From Mar. 8 to Mar. 13, five students at universities around Canada put their survival to the test by simulating an experience of homelessness for five days in order to raise awareness for a vulnerable group of Canadians, partnering with local charities which help those who are currently experiencing homelessness.

Now in its eighth year, the Laurier chapter of the campaign will be donating their funds raised to OneROOF and Argus.

The goal this year is $17,000. To raise funds for this campaign, the teams host a series of events, including a “kickoff night” with opening ceremonies, a barbecue fundraiser, a flag football tournament — which was, unfortunately, cancelled due to the weather — a silent auction and karaoke night, as well as boothing throughout the period.

“We try to focus on a lot of outdoor activities to try and really naturally get people to empathize for that feeling of being out in the cold — and then ultimately realize that they get to go home to a warm bed and heat, food that they have at their disposal,” said Noelle Rossi, president of Laurier’s “5 Days For the Homeless” campaign.

Currently, the figure raised is $2776.60, meaning that the campaign is quite far from its intended goal. However, Rossi is not concerned about this.

“The main thing is that we really want to start conversations and change as many perspectives as possible. If we change one perspective, then I’ll call it a success,” Rossi said.

“They get to layer up or email their roommates from the computers on campus and say: ‘look, I didn’t bring enough shoes, sweaters, can you bring me more?’. That’s not a reality for people who really are experiencing homelessness,” she said.

This year’s participants are Alyssa Shields, Alessandro Portanova, Kevin Nam, Sandy Tedjasubrata and Adelaide Baker.

“[They are] incredibly brave individuals, who I think — not only before, but after [the campaign] — are able to sympathize with the idea of not having a place to call home or feel safe,” Rossi said.

“[They are] also people who notice that there is a group of people who are often invisible, they’re often stigmatized and they do a really incredible job of putting a face to that.”

There are restrictions for the participants: they cannot shower for the five days, have access to their personal technology — phones or laptops — cannot have disposable income, relying instead on food donations, cannot leave the campus and most importantly, must maintain all their academic and extra-curricular responsibilities.

“We really want to emphasize the fact that these people who don’t necessarily have a place to call home, still have to maintain those responsibilities,” Rossi said.

However, they are allowed to use computers that are available on campus, such as in the 24 Lounge, the library or the computer labs, as well as rent computers from the U-Desk, which are available to any student, regardless of their housing status.

“They often rely on their very generous roommates, friends and people just passing by. This year, we’ve had a whole bunch of really generous people … people have come by with really generous donations of fresh fruit [, etc.],” Rossi said.

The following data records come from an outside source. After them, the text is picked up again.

-- ==== Sys2Proof/Machine/Levels.lean ====
section
/-!
DEFINITION. Read levels (R518, R522 to R526): which level a sense takes and the offsets written for it.
-/

namespace Sys2Proof.Machine

/-! ### Read levels (R518, R522 to R526) -/

/-- Retry table of a part (table "Offset and retry tables"). -/
def retryTable (s : State) (die : Nat) : Bytes := s.media.retry_tables.getD (ceByte s die / 8 % 4) []

/-- Offset table of a part. -/
def offsetTable (s : State) (die : Nat) : Bytes := s.media.offset_tables.getD (ceByte s die / 8 % 4) []

/-- A signed byte of a table. -/
def signedByte (t : Bytes) (i : Nat) : Int := (t.getD i 0).toInt

/-- Age bin of a block (R523). -/
def ageBin (s : State) (k : Nat) : Nat :=
  match (s.blockAt k).state with
  | .opened => 0
  | _ => (((offsetTable s (k / 4096)).drop 14).take 7).foldl
      (fun n e => if 2 ^ e.toNat ≤ s.h - (s.blockAt k).close_stamp then n + 1 else n) 0

/-- pe bin of a block (R523). -/
def peBin (s : State) (k : Nat) : Nat :=
  ((List.range 7).filter fun i => decide (field (offsetTable s (k / 4096)) (2 * i) 2 ≤ (s.blockAt k).pe)).length

/-- Temperature estimate of a pair in units of 2^-32 °C. -/
def pairTemp (s : State) (p : Nat) : Int := s.thermal.temps.getD (6 + p) 0

/-- `a / b` rounded to the nearest, halves away from zero. -/
def roundDiv (a b : Int) : Int := if 0 ≤ a then (2 * a + b) / (2 * b) else -((-(2 * a) + b) / (2 * b))

/-- Offset of read level `v` before a sense at a retry level (R522); an SLC sense by R526. -/
def readOffset (s : State) (k : Nat) (slc : Bool) (level v : Nat) : Int :=
  let die := k / 4096
  let t := offsetTable s die
  let deg := pairTemp s (diePair die) / 2 ^ 32
  let temp := roundDiv ((deg - signedByte t 21) * signedByte t (24 + v)) 16
  let base := if slc then 0 else signedByte t (64 + 128 * peBin s k + 16 * ageBin s k + v)
  let retry := if slc then signedByte (retryTable s die) 16 else signedByte (retryTable s die) (16 + 16 * level + v)
  max (-128) (min 127 (base + retry + temp))

/-- The offsets written for a sense (R522, R526). -/
def offsetsFor (s : State) (o : NandOp) : List Int :=
  let n := if o.slc then 1 else 2 ^ (s.geo o.die).bits - 1
  (List.range n).map fun v => readOffset s (blockKey o.die o.block) o.slc o.level v

/-- Start level of a block's die and age bin (R525). -/
def startLevel (s : State) (k : Nat) : Nat := s.media.start_levels.look 0 (k / 4096 * 8 + ageBin s k)

/-- Retry levels of the part. -/
def levelCount (s : State) (die : Nat) : Nat := max 1 (field (retryTable s die) 0 1)

/-- The level of sense `i` in the order of R518. -/
def levelOfSense (s : State) (k i : Nat) : Nat :=
  let st := startLevel s k
  (st :: ((List.range (levelCount s (k / 4096))).filter fun l => l != st)).getD i 0

end Sys2Proof.Machine
end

This campaign has not been without its criticism. Rossi, however, acknowledges the limitations and problems regarding this simulation of homelessness.

“The most accurate part of it is that they sleep outside. But we have to take into consideration … is the fact that they have an end to it … youth who are experiencing homelessness don’t have that opportunity,” Rossi said.

“They get food donated to them, basically at every meal — and if they don’t, then we get to cover it on our budget, which is amazing for us, but that’s not the case for people who are actually experiencing homelessness.”

“They get to layer up or email their roommates from the computers on campus and say: ‘look, I didn’t bring enough shoes, sweaters, can you bring me more?’. That’s not a reality for people who really are experiencing homelessness,” she said.

The key point of the campaign, Rossi emphasizes, is that the participants have made a choice that is not available for everyone, which they are becoming more aware of.